В спальне Эйлин с остервенением вытерла волосы. О, как бы ей хотелось, чтобы Джоэль не появлялся в доме. Он все еще обладал властью над ней, а Эйлин этого не хотела. Зачем она согласилась на его смехотворное предложение? Частично из чувства долга — ведь, несмотря ни на что, Джоэль был отцом Гей, а частично из любопытства — кто может устоять против желания снова увидеть бывшего любовника? Но большей частью из чувства мести — чтобы Джоэль мог увидеть спокойную, счастливую мать и дитя и понять, что он здесь не нужен. Он однажды отверг их, а на этот раз она отвергает его.

Беда заключалась в том, что она учла в своих расчетах все за исключением своих собственных чувств, а они как раз и вышли из-под ее контроля. И она не была больше единственной все решающей силой в данной ситуации. Со всей неизбежностью она, Джоэль и Гей — все вместе оказались вовлечены в сложный треугольник взаимоотношений.

Она переоделась в черный свитер и зачесала мокрые волосы со лба назад, решив обойтись без косметики, чтобы показать Джоэлю свое полное равнодушие к его присутствию. Глядя на свое отражение в зеркале — черный свитер, зачесанные назад волосы она вспомнила первый свой вечер с Джоэлем, когда он назвал ее светящимся ангелом и поцеловал в саду. Она силой отогнала от себя воспоминание и торопливо возвратилась на кухню.

К досаде Эйлин, ее деланное равнодушие как нельзя более подходило к равнодушию Джоэля. Сначала он пытался разговаривать с ней, описывал, как добирался до коттеджа, и бранил погоду, но Эйлин отвечала настолько односложно, что он вскоре оставил всякие усилия и сосредоточился на дочери. И все же Эйлин замечала, как украдкой Джоэль поглядывает на нее. Когда она поднимала глаза, то встречалась с его пристальным взглядом и понимала, что рано или поздно Гей придется уложить спать, и тогда разговор между ними окажется неизбежным.

Словно нарочно, нарушая спланированный сценарий, Гей с первых минут отнеслась к Джоэлю с обожанием и совершенно игнорировала свою мать. Хотела ли Эйлин переменить ей одежду, намазать маслом хлеб во время чая или вытереть ей нос, Гей отвечала с безумным упорством:

— Это сделает Джо.

И Джо делал.

Он отвел ее на ферму за молоком, и, естественно, на этот раз коровки не были в кроватках; напротив, Гей наблюдала за тем, как их подоили, и даже погладила теленка.
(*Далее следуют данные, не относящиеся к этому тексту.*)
-- ==== Sys2Proof/Laws/KeepsElvent.lean ====
section
/-! SUPPORT. What the definitions of Machine/Elvent.lean keep: one lemma each. -/

namespace Sys2Proof.Machine

set_option maxRecDepth 10000

theorem State.setElv_keeps {s0 : State} (s : State) (p : Nat) (v : Nat) (h : Keeps s0 s) : Keeps s0 (State.setElv s p v) := by
  unfold State.setElv
  apply State.wr_keeps
  with_reducible assumption

theorem State.leaveActive_keeps {s0 : State} (s : State) (p : Nat) (v : Nat) (h : Keeps s0 s) : Keeps s0 (State.leaveActive s p v) := by
  unfold State.leaveActive
  extract_lets +onlyGivenNames x1
  clear_value x1
  extract_lets +onlyGivenNames x2
  clear_value x2
  extract_lets +onlyGivenNames x3
  have h3 : Keeps s0 x3 := ?_
  · clear_value x3
    extract_lets +onlyGivenNames x4
    have h4 : Keeps s0 x4 := ?_
    · clear_value x4
      extract_lets +onlyGivenNames x5
      have h5 : Keeps s0 x5 := ?_
      · clear_value x5
        apply State.isolate_keeps
        apply State.dropAnswers_keeps
        with_reducible assumption
      · subst x5
        apply State.setElv_keeps
        apply State.wr_keeps
        with_reducible assumption
    · subst x4
      apply State.setPort_keeps
      with_reducible assumption
  · subst x3
    split
    · with_reducible assumption
    · apply State.wr_keeps
      apply State.setF_keeps
      with_reducible assumption

theorem State.enterAbsent_keeps {s0 : State} (s : State) (p : Nat) (h : Keeps s0 s) : Keeps s0 (State.enterAbsent s p) := by
  unfold State.enterAbsent
  split
  · with_reducible assumption
  · extract_lets +onlyGivenNames x3
    have h3 : Keeps s0 x3 := ?_
    · clear_value x3
      extract_lets +onlyGivenNames x4
      have h4 : Keeps s0 x4 := ?_
      · clear_value x4
        extract_lets +onlyGivenNames x5
        have h5 : Keeps s0 x5 := ?_
        · clear_value x5
          extract_lets +onlyGivenNames x6
          clear_value x6
          apply State.setPort_keeps
          with_reducible assumption
        · subst x5
          apply State.setLq_keeps
          with_reducible assumption
      · subst x4
        apply State.dropLate_keeps
        with_reducible assumption
    · subst x3
      split
      · apply State.leaveActive_keeps
        with_reducible assumption
      · apply State.setElv_keeps
        with_reducible assumption

theorem State.toClock_keeps {s0 : State} (s : State) (p : Nat) (h : Keeps s0 s) : Keeps s0 (State.toClock s p) := by
  unfold State.toClock
  extract_lets +onlyGivenNames x1
  have h1 : Keeps s0 x1 := ?_
  · clear_value x1
    extract_lets +onlyGivenNames x2
    clear_value x2
    extract_lets +onlyGivenNames x3
    clear_value x3
    apply State.setElv_keeps
    apply State.setPort_keeps
    with_reducible assumption
  · subst x1
    apply State.wr_keeps
    apply State.wr_keeps
    apply State.wr_keeps
    apply State.wr_keeps
    with_reducible assumption

theorem State.backToClock_keeps {s0 : State} (s : State) (p : Nat) (h : Keeps s0 s) : Keeps s0 (State.backToClock s p) := by
  unfold State.backToClock
  extract_lets +onlyGivenNames x1
  clear_value x1
  extract_lets +onlyGivenNames x2
  have h2 : Keeps s0 x2 := ?_
  · clear_value x2
    apply State.toClock_keeps
    with_reducible assumption
  · subst x2
    split
    · apply State.setPort_keeps
      apply State.leaveActive_keeps
      with_reducible assumption
    · with_reducible assumption

theorem State.trainFail_keeps {s0 : State} (s : State) (p : Nat) (f : Fld) (h : Keeps s0 s) : Keeps s0 (State.trainFail s p f) := by
  unfold State.trainFail
  apply State.enterAbsent_keeps
  apply State.linkEvent_keeps
  apply State.setF_keeps
  with_reducible assumption

theorem execForwardedClockSteady_keeps {s0 : State} (t : Nat) (port : Nat) (s : State) (h : Keeps s0 s) : KeepsOut s0 (execForwardedClockSteady t port s) := by
  unfold execForwardedClockSteady
  extract_lets +onlyGivenNames x1
  have h1 : Keeps s0 x1 := ?_
  · clear_value x1
    split
    · apply KeepsOut.next
      apply State.toClock_keeps
      apply State.setPort_keeps
      with_reducible assumption
    · apply KeepsOut.next
      with_reducible assumption
  · subst x1
    apply State.at_keeps
    with_reducible assumption

theorem execLanesLocked_keeps {s0 : State} (t : Nat) (port : Nat) (slow : Bool) (lat : List (List Int × List Int)) (s : State) (h : Keeps s0 s) : KeepsOut s0 (execLanesLocked t port slow lat s) := by
  unfold execLanesLocked
  extract_lets +onlyGivenNames x1
  have h1 : Keeps s0 x1 := ?_
  · clear_value x1
    split
    · extract_lets +onlyGivenNames x3
      have h3 : Keeps s0 x3 := ?_
      · clear_value x3
        extract_lets +onlyGivenNames x4
        clear_value x4
        extract_lets +onlyGivenNames x5
        have h5 : Keeps s0 x5 := ?_
        · clear_value x5
          apply KeepsOut.next
          apply State.setElv_keeps
          apply State.wr_keeps
          with_reducible assumption
        · subst x5
          apply State.setPort_keeps
          with_reducible assumption
      · subst x3
        apply State.measurePairs_keeps
        with_reducible assumption
    · apply KeepsOut.next
      with_reducible assumption
  · subst x1
    apply State.at_keeps
    with_reducible assumption

theorem State.slipDone_keeps {s0 : State} (s : State) (p : Nat) (slips : List Nat) (h : Keeps s0 s) : Keeps s0 (State.slipDone s p slips) := by
  unfold State.slipDone
  extract_lets +onlyGivenNames x1
  clear_value x1
  extract_lets +onlyGivenNames x2
  clear_value x2
  extract_lets +onlyGivenNames x3
  have h3 : Keeps s0 x3 := ?_
  · clear_value x3
    split
    · with_reducible assumption
    · split
      · apply State.setElv_keeps
        with_reducible assumption
      · apply State.trainFail_keeps
        with_reducible assumption
  · subst x3
    refine Keeps.foldl ?_ fun x11 a11 h11 => ?_
    · with_reducible assumption
    · extract_lets +onlyGivenNames x13
      clear_value x13
      extract_lets +onlyGivenNames x14
      have h14 : Keeps s0 x14 := ?_
      · clear_value x14
        split
        · apply State.setBit_keeps
          with_reducible assumption
        · apply State.clrBit_keeps
          with_reducible assumption
      · subst x14
        apply State.wr_keeps
        with_reducible assumption

theorem execSlipSearchDone_keeps {s0 : State} (t : Nat) (port : Nat) (slips : List Nat) (s : State) (h : Keeps s0 s) : KeepsOut s0 (execSlipSearchDone t port slips s) := by
  unfold execSlipSearchDone
  extract_lets +onlyGivenNames x1
  have h1 : Keeps s0 x1 := ?_
  · clear_value x1
    split
    · apply KeepsOut.next
      apply State.slipDone_keeps
      with_reducible assumption
    · apply KeepsOut.next
      with_reducible assumption
  · subst x1
    apply State.at_keeps
    with_reducible assumption

theorem State.toNeg_keeps {s0 : State} (s : State) (p : Nat) (good : Nat) (h : Keeps s0 s) : Keeps s0 (State.toNeg s p good) := by
  unfold State.toNeg
  apply State.setElv_keeps
  apply State.setPort_keeps
  with_reducible assumption

theorem State.remapped_keeps {s0 : State} (s : State) (p : Nat) (h : Keeps s0 s) : Keeps s0 (State.remapped s p) := by
  unfold State.remapped
  extract_lets +onlyGivenNames x1
  have h1 : Keeps s0 x1 := ?_
  · clear_value x1
    extract_lets +onlyGivenNames x2
    have h2 : Keeps s0 x2 := ?_
    · clear_value x2
      apply State.setPort_keeps
      with_reducible assumption
    · subst x2
      apply State.lifeAdd_keeps
      apply State.setF_keeps
      with_reducible assumption
  · subst x1
    refine Keeps.foldl ?_ fun x8 a8 h8 => ?_
    · with_reducible assumption
    · split
      · apply State.wr_keeps
        with_reducible assumption
      · apply State.wr_keeps
        with_reducible assumption

theorem State.setDsk_keeps {s0 : State} (s : State) (p : Nat) (lanes : List Nat) (words : List Nat) (h : Keeps s0 s) : Keeps s0 (State.setDsk s p lanes words) := by
  unfold State.setDsk
  refine Keeps.foldl ?_ fun x1 a1 h1 => ?_
  · with_reducible assumption
  · extract_lets +onlyGivenNames x3
    clear_value x3
    apply State.both_keeps
    apply State.setPort_keeps
    with_reducible assumption

theorem State.deskewDone_keeps {s0 : State} (s : State) (p : Nat) (words : List Nat) (h : Keeps s0 s) : Keeps s0 (State.deskewDone s p words) := by
  unfold State.deskewDone
  split
  · split
    · apply State.remapped_keeps
      apply State.setDsk_keeps
      with_reducible assumption
    · with_reducible assumption
  · extract_lets +onlyGivenNames x7
    clear_value x7
    extract_lets +onlyGivenNames x8
    clear_value x8
    extract_lets +onlyGivenNames x9
    clear_value x9
    extract_lets +onlyGivenNames x10
    have h10 : Keeps s0 x10 := ?_
    · clear_value x10
      split
      · apply State.toNeg_keeps
        with_reducible assumption
      · apply State.trainFail_keeps
        with_reducible assumption
    · subst x10
      apply State.setDsk_keeps
      with_reducible assumption

theorem execDeskewDone_keeps {s0 : State} (t : Nat) (port : Nat) (words : List Nat) (s : State) (h : Keeps s0 s) : KeepsOut s0 (execDeskewDone t port words s) := by
  unfold execDeskewDone
  extract_lets +onlyGivenNames x1
  have h1 : Keeps s0 x1 := ?_
  · clear_value x1
    split
    · apply KeepsOut.next
      apply State.deskewDone_keeps
      with_reducible assumption
    · apply KeepsOut.next
      with_reducible assumption
  · subst x1
    apply State.at_keeps
    with_reducible assumption

theorem State.laneSlip_keeps {s0 : State} (s : State) (p : Nat) (aligned : Bool) (h : Keeps s0 s) : Keeps s0 (State.laneSlip s p aligned) := by
  unfold State.laneSlip
  extract_lets +onlyGivenNames x1
  clear_value x1
  split
  · apply State.elvCode_keeps
    with_reducible assumption
  · split
    · apply State.elvCode_keeps
      with_reducible assumption
    · extract_lets +onlyGivenNames x8
      have h8 : Keeps s0 x8 := ?_
      · clear_value x8
        extract_lets +onlyGivenNames x9
        have h9 : Keeps s0 x9 := ?_
        · clear_value x9
          apply State.elvCode_keeps
          with_reducible assumption
        · subst x9
          split
          · apply State.setBit_keeps
            with_reducible assumption
          · apply State.clrBit_keeps
            with_reducible assumption
      · subst x8
        apply State.wr_keeps
        with_reducible assumption

theorem execLaneSlip_keeps {s0 : State} (t : Nat) (port : Nat) (aligned : Bool) (s : State) (h : Keeps s0 s) : KeepsOut s0 (execLaneSlip t port aligned s) := by
  unfold execLaneSlip
  extract_lets +onlyGivenNames x1
  have h1 : Keeps s0 x1 := ?_
  · clear_value x1
    split
    · apply KeepsOut.next
      apply State.hostCmd_keeps
      · with_reducible assumption
      · intro y6_0 y6_1
        split
        · apply State.laneSlip_keeps
          with_reducible assumption
        · with_reducible assumption
    · apply KeepsOut.next
      with_reducible assumption
  · subst x1
    apply State.at_keeps
    with_reducible assumption

theorem State.negGo_keeps {s0 : State} (s : State) (p : Nat) (h : Keeps s0 s) : Keeps s0 (State.negGo s p) := by
  unfold State.negGo
  split
  · apply State.elvCode_keeps
    with_reducible assumption
  · apply State.elvCode_keeps
    apply State.toNeg_keeps
    apply State.setPort_keeps
    with_reducible assumption

theorem execNegGo_keeps {s0 : State} (t : Nat) (port : Nat) (s : State) (h : Keeps s0 s) : KeepsOut s0 (execNegGo t port s) := by
  unfold execNegGo
  extract_lets +onlyGivenNames x1
  have h1 : Keeps s0 x1 := ?_
  · clear_value x1
    split
    · apply KeepsOut.next
      apply State.hostCmd_keeps
      · with_reducible assumption
      · intro y6_0 y6_1
        split
        · apply State.negGo_keeps
          with_reducible assumption
        · with_reducible assumption
    · apply KeepsOut.next
      with_reducible assumption
  · subst x1
    apply State.at_keeps
    with_reducible assumption

theorem State.takeNeg_keeps {s0 : State} (s : State) (p : Nat) (w : Nat) (h : Keeps s0 s) : Keeps s0 (State.takeNeg s p w) := by
  unfold State.takeNeg
  extract_lets +onlyGivenNames x1
  have h1 : Keeps s0 x1 := ?_
  · clear_value x1
    split
    · apply State.trainFail_keeps
      with_reducible assumption
    · split
      · apply State.trainFail_keeps
        with_reducible assumption
      · split
        · apply State.wr_keeps
          apply State.setPort_keeps
          with_reducible assumption
        · apply State.trainFail_keeps
          with_reducible assumption
  · subst x1
    apply State.wr_keeps
    apply State.wr_keeps
    with_reducible assumption

theorem State.goActive_keeps {s0 : State} (s : State) (p : Nat) (w : Nat) (h : Keeps s0 s) : Keeps s0 (State.goActive s p w) := by
  unfold State.goActive
  extract_lets +onlyGivenNames x1
  clear_value x1
  extract_lets +onlyGivenNames x2
  clear_value x2
  extract_lets +onlyGivenNames x3
  clear_value x3
  extract_lets +onlyGivenNames x4
  have h4 : Keeps s0 x4 := ?_
  · clear_value x4
    extract_lets +onlyGivenNames x5
    clear_value x5
    extract_lets +onlyGivenNames x6
    have h6 : Keeps s0 x6 := ?_
    · clear_value x6
      extract_lets +onlyGivenNames x7
      have h7 : Keeps s0 x7 := ?_
      · clear_value x7
        extract_lets +onlyGivenNames x8
        have h8 : Keeps s0 x8 := ?_
        · clear_value x8
          split
          · apply State.askOrphans_keeps
            with_reducible assumption
          · with_reducible assumption
        · subst x8
          apply State.requery_keeps
          with_reducible assumption
      · subst x7
        apply State.setElv_keeps
        apply State.wr_keeps
        with_reducible assumption
    · subst x6
      apply State.setPort_keeps
      with_reducible assumption
  · subst x4
    apply State.wr_keeps
    apply State.wr_keeps
    apply State.wr_keeps
    apply State.wr_keeps
    with_reducible assumption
Джоэль пел Гей песни, рассказывал сказки, рисовал ей картинки и скакал с нею на плечах, как лошадка, по комнате. Эйлин кипела от ревности и чувства несправедливости.

В шесть часов она принесла пижаму Гей, чтобы согреть ее у камина, и стала наполнять ванну.

— Пора мыться, — сказала она.

— Не хочу, — автоматически ответила Гей.

— Пойдем, милая, — сказала Эйлин спокойным и твердым тоном.

Гей хитро посмотрела на отца — они сидели вместе на полу и строили башни из кубиков, которые Гей крушила с воплями удовлетворения — и сказала голосом, нетерпящим возражений:

— Это сделает Джо.

— Джо устал, — резко сказала Эйлин.

— Это сделает Джо! — закричала Гей.

— Конечно, сделаю, — ответил Джоэль, вставая.

Эйлин стояла, как перед судом Соломона, готовая разорвать своего ребенка пополам. Это было совершенно абсурдно. Конечно, любой ребенок предпочтет нового человека надоевшей маме. Все маленькие девочки флиртуют со своими отцами. Но чувствовала ли Гей, что Джоэль ее отец?

Эйлин вручила ему большое полотенце и произнесла с нарочитым спокойствием:

— О'кей. Она в твоем распоряжении.

Эйлин прилегла с книжкой на софе, делая вид, что читает, но краем глаза наблюдая за тем, что будет происходить. Она питала грешную надежду, что Гей сейчас устроит сцену и ляжет на пол, лягаясь и плача.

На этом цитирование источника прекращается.